What I would like to have would be an API to deregister Sockets. I can understand if the timeout doesn't have to do this by default, but I could treat the exception of the exact code snippet by deregistering the socket myself. Something like Celluloid::IO.deregister(socket)

@HoneyryderChuck
Copy link
Author

A hint might be that the timeout is not timeouting in the expected interval inside the reactor. I set the timeout as 0.01, and I still get an around 8-10 second break.

@tarcieri
Copy link
Member

This is with master?

@HoneyryderChuck
Copy link
Author

No, 0.15.0. Has this been fixed in the master? I can give it a look tomorrow.

@tarcieri
Copy link
Member

Yes, I pushed a potential fix to Celluloid master:

celluloid/celluloid@bf37c11

...but we didn't have a test to properly capture if the behavior was fixed

@HoneyryderChuck
Copy link
Author

It still happens using celluloid and celluloid-io master. Seing the commit, you rescue the timeout from the message handling. But I think the timeout in this case happens inside a timer (the snippet above uses Celluloid::Actor#timeout, which is a wrapper for #after ). Might this be the issue?

@HoneyryderChuck
Copy link
Author

Hum, I think that somehow the "handle_message message" line blocks on the @sock.wait_readable and does not let the timers fire. Do we have a timeout to wait for readable?

@HoneyryderChuck
Copy link
Author

Forget what I said. I ran stuff with the debugger (and the master versions of the gems) and I arrived here: timeout is called, wait_readable too, the socket is registered and the task gets suspended. The timer is then triggered, and the exception is passed to the tasks. the task therefore raises the new Celluloid::Task::TimeoutError which is therefore caught inside the actor run loop. But when timers fire, the socket is still there in the reactor selector. When the timeout exception is raised, it is still there (at this point, I'm already "out" of celluloid and inside my handling of the timeout block on top (I rescue Celluloid::Task::TimeoutError). At this point, in order for it to run properly, I should then deregister the socket myself, right? Or is there something in the flow I'm forgetting?

@HoneyryderChuck
Copy link
Author

I found a bitter snippet for the example:

class A
  include Celluloid::IO

  attr_accessor :sock
  def initialize
    @sock = TCPSocket.new("127.0.0.1", 22)
  end

  def test
    timeout(2) do
      @sock.read
    end
  rescue Celluloid::Task::TimeoutError
      @sock.write "bang"
  end
end

a = A.new
a.async.test
a.async.test

My backtrace:

ArgumentError: this IO is already registered with selector
/home/taacati1/celluloid-io/lib/celluloid/io/reactor.rb:43:in `register'

@HoneyryderChuck
Copy link
Author

I think a good solution would to extend this here: https://github.com/celluloid/celluloid/blob/master/lib/celluloid/tasks.rb#L85

When the exception is raised, the task accesses its monitor and closes. But I see that the monitor holds the reference to the task and not the other way round.

@tarcieri
Copy link
Member

@TiagoCardoso1983 so if I understand correctly, the descriptor in wait_readable/writable isn't getting deregistered correctly on timeout?
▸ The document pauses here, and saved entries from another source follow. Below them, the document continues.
/-! ## Units -/

theorem markNonrepl_kept {s p} (h : Kept q s) : Kept q (markNonrepl s p) := by
  unfold markNonrepl
  with_reducible repeat' first
    | assumption | intro _ | refine ite_kept ?_ ?_
    | (extract_lets +onlyGivenNames t; refine step_kept (q := q) (t := t) ?_ (fun _ => ?_); rotate_left; clear_value t; rotate_right; unfold t; clear t)
    | extract_lets +onlyGivenNames t | (apply kept_mk; assumption) | apply modPart_kept

theorem writeHost_kept {s p o bs} (h : Kept q s) : Kept q (writeHost s p o bs).1 := by
  unfold writeHost
  with_reducible repeat' first
    | assumption | (apply kept_mk; assumption) | apply emit_kept | apply logHost_kept | split

theorem queueWrite_kept {s p va bs} (h : Kept q s) : Kept q (queueWrite s p va bs).1 := by
  unfold queueWrite
  with_reducible repeat' first
    | assumption | refine ite_kept ?_ ?_ | apply homeWrite_kept | apply recordFault_kept | apply spadPut_kept
    | apply writeHost_kept | split

theorem timeKernel_kept {s p} (h : Kept q s) : Kept q (timeKernel s p) := by
  unfold timeKernel
  with_reducible repeat' first
    | assumption | intro _ | extract_lets +onlyGivenNames t | apply modPart_kept | apply draw_kept

theorem preempt_kept {s p} (h : Kept q s) : Kept q (preempt s p) := by
  unfold preempt
  with_reducible repeat' first
    | assumption | intro _
    | (extract_lets +onlyGivenNames t; refine step_kept (q := q) (t := t) ?_ (fun _ => ?_); rotate_left; clear_value t; rotate_right; unfold t; clear t)
    | extract_lets +onlyGivenNames t | refine foldl_kept (fun _ _ _ => ?_) ?_ | apply modPart_kept
    | apply modQueue_kept | apply gateStalls_kept | apply partEvent_kept | apply settleHalts_kept

theorem haltAtPoint_kept {s p} (h : Kept q s) : Kept q (haltAtPoint s p) := by
  unfold haltAtPoint
  with_reducible repeat' first
    | assumption | intro _ | refine ite_kept ?_ ?_ | apply modQueue_kept | apply settleHalts_kept

theorem pointReached_kept {s p} (h : Kept q s) : Kept q (pointReached s p) := by
  unfold pointReached
  with_reducible repeat' first
    | assumption | refine ite_kept ?_ ?_ | apply haltAtPoint_kept | apply jobEnds_kept | apply preempt_kept

theorem stopKernel_kept {s p} (h : Kept q s) : Kept q (stopKernel s p) := by
  unfold stopKernel
  with_reducible repeat' first
    | assumption | apply discardUnit_kept | apply endGroups_kept | apply sendAbandon_kept

theorem kernelFault_kept {s p status detail} (h : Kept q s) : Kept q (kernelFault s p status detail) := by
  unfold kernelFault
  with_reducible repeat' first
    | assumption | intro _ | refine ite_kept ?_ ?_
    | (extract_lets +onlyGivenNames t; refine step_kept (q := q) (t := t) ?_ (fun _ => ?_); rotate_left; clear_value t; rotate_right; unfold t; clear t)
    | (extract_lets +onlyGivenNames t; clear_value t) | extract_lets +onlyGivenNames t | apply modPart_kept
    | apply entryFail_kept | apply pointReached_kept | apply runDiscards_kept | apply stopKernel_kept
    | apply timeKernel_kept | apply queueWrite_kept

/-! ## Placement -/

theorem sign_kept {s p} (h : Kept q s) : Kept q (sign s p) := by
  unfold sign
  with_reducible repeat' first
    | assumption | intro _ | (extract_lets +onlyGivenNames t; clear_value t) | extract_lets +onlyGivenNames t
    | apply modPart_kept

theorem fenceInPart_kept {s p} (h : Kept q s) : Kept q (fenceInPart s p) := by
  unfold fenceInPart
  with_reducible repeat' first
    | assumption | intro _ | refine ite_kept ?_ ?_
    | (extract_lets +onlyGivenNames t; refine step_kept (q := q) (t := t) ?_ (fun _ => ?_); rotate_left; clear_value t; rotate_right; unfold t; clear t)
    | (extract_lets +onlyGivenNames t; clear_value t) | extract_lets +onlyGivenNames t | apply modPart_kept
    | apply kernelFault_kept | apply rehome_kept | apply sign_kept

theorem rewriteFences_kept {s mask} (h : Kept q s) : Kept q (rewriteFences s mask) := by
  unfold rewriteFences
  with_reducible repeat' first
    | assumption | extract_lets +onlyGivenNames t | (apply kept_flash; assumption)

theorem fenceStall_kept {s i} (h : Kept q s) : Kept q (fenceStall s i) := by
  unfold fenceStall
  with_reducible repeat' first
    | assumption | intro _
    | (extract_lets +onlyGivenNames t; refine step_kept (q := q) (t := t) ?_ (fun _ => ?_); rotate_left; clear_value t; rotate_right; unfold t; clear t)
    | (extract_lets +onlyGivenNames t; clear_value t) | extract_lets +onlyGivenNames t | apply modStall_kept
    | apply alertManager_kept | apply fenceInPart_kept | apply rewriteFences_kept | split

theorem unfenceStall_kept {s i} (h : Kept q s) : Kept q (unfenceStall s i) := by
  unfold unfenceStall
  with_reducible repeat' first
    | assumption | intro _ | (extract_lets +onlyGivenNames t; clear_value t) | extract_lets +onlyGivenNames t
    | apply modStall_kept | apply rewriteFences_kept

/-! ## Parity -/

theorem countFence_kept {s i} (h : Kept q s) : Kept q (countFence s i) := by
  unfold countFence
  with_reducible repeat' first
    | assumption | refine ite_kept ?_ ?_ | apply fenceStall_kept | apply parityHit_kept | split
    | (refine fst_kept (by assumption) ?_)

theorem hardwareError_kept {s p i detail} (h : Kept q s) : Kept q (hardwareError s p i detail) := by
  unfold hardwareError
  with_reducible repeat' first
    | assumption | apply countFence_kept | apply unitError_kept

theorem countSlice_kept {s i} (h : Kept q s) : Kept q (countSlice s i) := by
  unfold countSlice
  with_reducible repeat' first
    | assumption | intro _ | apply modStall_kept

theorem invalidate_kept {s p a} (h : Kept q s) : Kept q (invalidate s p a) := by
  unfold invalidate
  with_reducible repeat' first
    | assumption | intro _
    | (extract_lets +onlyGivenNames t; refine step_kept (q := q) (t := t) ?_ (fun _ => ?_); rotate_left; clear_value t; rotate_right; unfold t; clear t)
    | extract_lets +onlyGivenNames t | apply modLine_kept | apply modPart_kept

theorem checkFilter_kept {s p h1 a} (h : Kept q s) : Kept q (checkFilter s p h1 a) := by
  unfold checkFilter
  with_reducible repeat' first
    | assumption | intro _ | refine foldl_kept (fun _ _ _ => ?_) ?_ | apply countSlice_kept | apply dropL1_kept
    | apply logCorrected_kept

theorem lookUp_kept {s p a} (h : Kept q s) : Kept q (lookUp s p a) := by
  unfold lookUp
  with_reducible repeat' first
    | assumption | intro _ | refine ite_kept ?_ ?_ | extract_lets +onlyGivenNames t | apply checkFilter_kept
    | apply contained_kept | apply countSlice_kept | apply hardwareError_kept | apply invalidate_kept
    | apply rebuildLedger_kept | split

theorem checkSpad_kept {s p i o n} (h : Kept q s) : Kept q (checkSpad s p i o n) := by
  unfold checkSpad
  with_reducible repeat' first
    | assumption | intro _ | refine ite_kept ?_ ?_ | extract_lets +onlyGivenNames t | (apply kept_mk; assumption)
    | apply contained_kept | apply hardwareError_kept | split

theorem checkSpadAt_kept {s p a n} (h : Kept q s) : Kept q (checkSpadAt s p a n) := by
  unfold checkSpadAt
  with_reducible repeat' first
    | assumption | refine ite_kept ?_ ?_ | apply checkSpad_kept | split

theorem registerError_kept {s p i core} (h : Kept q s) : Kept q (registerError s p i core) := by
  unfold registerError
  with_reducible repeat' first
    | assumption | intro _ | apply modStall_kept | apply hardwareError_kept

theorem countL1_kept {s i core} (h : Kept q s) : Kept q (countL1 s i core) := by
  unfold countL1
  with_reducible repeat' first
    | assumption | intro _ | extract_lets +onlyGivenNames t | apply modStall_kept

theorem l1Error_kept {s p l a} (h : Kept q s) : Kept q (l1Error s p l a) := by
  unfold l1Error
  with_reducible repeat' first
    | assumption | intro _ | apply modL1_kept | apply countL1_kept | apply hardwareError_kept

theorem icacheError_kept {s p i core line} (h : Kept q s) : Kept q (icacheError s p i core line) := by
  unfold icacheError
  with_reducible repeat' first
    | assumption | intro _ | extract_lets +onlyGivenNames t | apply modStall_kept | apply countL1_kept
    | apply logCorrected_kept

theorem pitchOutcome_kept {s p a2} (h : Kept q s) : Kept q (pitchOutcome s p a2) := by
  unfold pitchOutcome
  with_reducible repeat' first
    | assumption | intro _ | (apply kept_mk; assumption) | apply modPart_kept | apply contained_kept
    | apply logCorrected_kept | split

theorem fuseOutcome_kept {s a1} (h : Kept q s) : Kept q (fuseOutcome s a1) := by
  unfold fuseOutcome
  with_reducible repeat' first
    | assumption | (apply kept_mk; assumption) | apply chkLog_kept | apply fatal_kept | split

theorem usePitch_kept {s p} (h : Kept q s) : Kept q (usePitch s p) := by
  unfold usePitch
  with_reducible repeat' first
    | assumption | intro _ | refine ite_kept ?_ ?_ | apply modPart_kept | apply pitchOutcome_kept

theorem useFuses_kept {s} (h : Kept q s) : Kept q (useFuses s) := by
  unfold useFuses
  with_reducible repeat' first
    | assumption | refine ite_kept ?_ ?_ | (apply kept_mk; assumption) | apply fuseOutcome_kept

theorem voted_kept {s src mine} (h : Kept q s) : Kept q (voted s src mine) := by
  unfold voted
  with_reducible repeat' first
    | assumption | refine ite_kept ?_ ?_ | apply useFuses_kept | apply usePitch_kept | split

theorem runVoted_kept {s src mine body} (h : Kept q s) (hbody : ∀ x0 x1, Kept q x1 → KeptB q (body x0 x1)) :
    Kept q (runVoted s src mine body) := by
  unfold runVoted
  with_reducible repeat' first
    | assumption | apply reply_kept | apply wait_kept | apply runPacket_kept | apply voted_kept

/-! ## Coherence -/

theorem enter_kept {s p a l owner} (h : Kept q s) : Kept q (enter s p a l owner) := by
  unfold enter
  with_reducible repeat' first
    | assumption | intro _ | apply modLine_kept

theorem grantS_kept {s p a l alone} (h : Kept q s) : Kept q (grantS s p a l alone) := by
  unfold grantS
  with_reducible repeat' first
    | assumption | intro _ | refine ite_kept ?_ ?_ | (extract_lets +onlyGivenNames t; clear_value t)
    | extract_lets +onlyGivenNames t | apply enter_kept | apply send_kept
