-- ==== Sys2Proof/Laws/Kept4.lean ====
section
/-! SUPPORT. What every operation keeps (Laws/Kept): the definitions of Machine/Queues, Memory, Access, Feeder, Engine,
Fabric, LinkEngine. -/

set_option linter.tactic.unusedName false

namespace Sys2Proof.Machine

variable {q : Fixed}

/-! ## Queues -/

theorem refuseHead_kept {s p k units status detail} (h : Kept q s) : Kept q (refuseHead s p k units status detail) := by
  unfold refuseHead
  with_reducible repeat' first
    | assumption | refine ite_kept ?_ ?_
    | (extract_lets +onlyGivenNames t; refine step_kept (q := q) (t := t) ?_ (fun _ => ?_); rotate_left; clear_value t; rotate_right; unfold t; clear t)
    | extract_lets +onlyGivenNames t | apply entryFail_kept | apply recordFault_kept

theorem runEntry_kept {s p k op needsJob body} (h :
    Kept q s) (hbody : ∀ x0 x1, Kept q x1 → Kept q (body x0 x1)) : Kept q (runEntry s p k op needsJob body) := by
  unfold runEntry
  with_reducible repeat' first
    | assumption | refine ite_kept ?_ ?_ | apply refuseHead_kept | apply hbody | split

theorem refuseField_kept {s p k} (h : Kept q s) : Kept q (refuseField s p k) := by
  unfold refuseField
  with_reducible repeat' first
    | assumption | refine ite_kept ?_ ?_ | apply entryFail_kept

theorem failAddress_kept {s p k units va write e} (h : Kept q s) : Kept q (failAddress s p k units va write e) := by
  unfold failAddress
  with_reducible repeat' first
    | assumption | refine ite_kept ?_ ?_ | apply entryFail_kept | apply noteQueueFault_kept

theorem beginWait_kept {s p k} (h : Kept q s) : Kept q (beginWait s p k) := by
  unfold beginWait
  with_reducible repeat' first
    | assumption | intro _ | apply modQueue_kept

theorem execSyncWait_kept {p s} (h : Kept q s) : KeptO q (execSyncWait p s) := by
  unfold execSyncWait
  with_reducible repeat' first
    | assumption | intro _ | refine ite_kept ?_ ?_ | apply next_kept | apply beginWait_kept | apply entryDone_kept
    | apply failAddress_kept | apply refuseField_kept | apply runEntry_kept | split

theorem syncWrite_kept {s p e f} (h : Kept q s) : Kept q (syncWrite s p e f) := by
  unfold syncWrite
  with_reducible repeat' first
    | assumption | refine ite_kept ?_ ?_ | apply entryDone_kept | apply entryFail_kept | apply failAddress_kept
    | apply refuseField_kept | apply semWrite_kept | split

theorem execSyncSignal_kept {p s} (h : Kept q s) : KeptO q (execSyncSignal p s) := by
  unfold execSyncSignal
  with_reducible repeat' first
    | assumption | intro _ | apply next_kept | apply runEntry_kept | apply syncWrite_kept

theorem execSyncAdd_kept {p s} (h : Kept q s) : KeptO q (execSyncAdd p s) := by
  unfold execSyncAdd
  with_reducible repeat' first
    | assumption | intro _ | apply next_kept | apply runEntry_kept | apply syncWrite_kept

theorem execSyncNotify_kept {p s} (h : Kept q s) : KeptO q (execSyncNotify p s) := by
  unfold execSyncNotify
  with_reducible repeat' first
    | assumption | intro _ | refine ite_kept ?_ ?_ | apply next_kept | apply entryDone_kept | apply partEvent_kept
    | apply refuseField_kept | apply runEntry_kept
"this IO is already registered with selector" definitely indicates a bug

@HoneyryderChuck
Copy link
Author

Exactly. I got to follow the process with the debugger (registering the socket, then on timeout error inside the actor handling the exception). I got to the point where the task is resumed, and the TimeoutError is raised further (because it is a resumable error). And the socket was left in the NIO Selector.

@tarcieri
Copy link
Member

Perhaps the remaining hurdle is to deregister the socket from the selector on timeout. What's really needed is a spec that captures the failing behavior.

@HoneyryderChuck
Copy link
Author

Feel free to change the syntax. But the main idea is that one: if a timeout occurs while the socket waits for readable, then the descriptor must be released immediately so that subsequent usages of the socket are made possible.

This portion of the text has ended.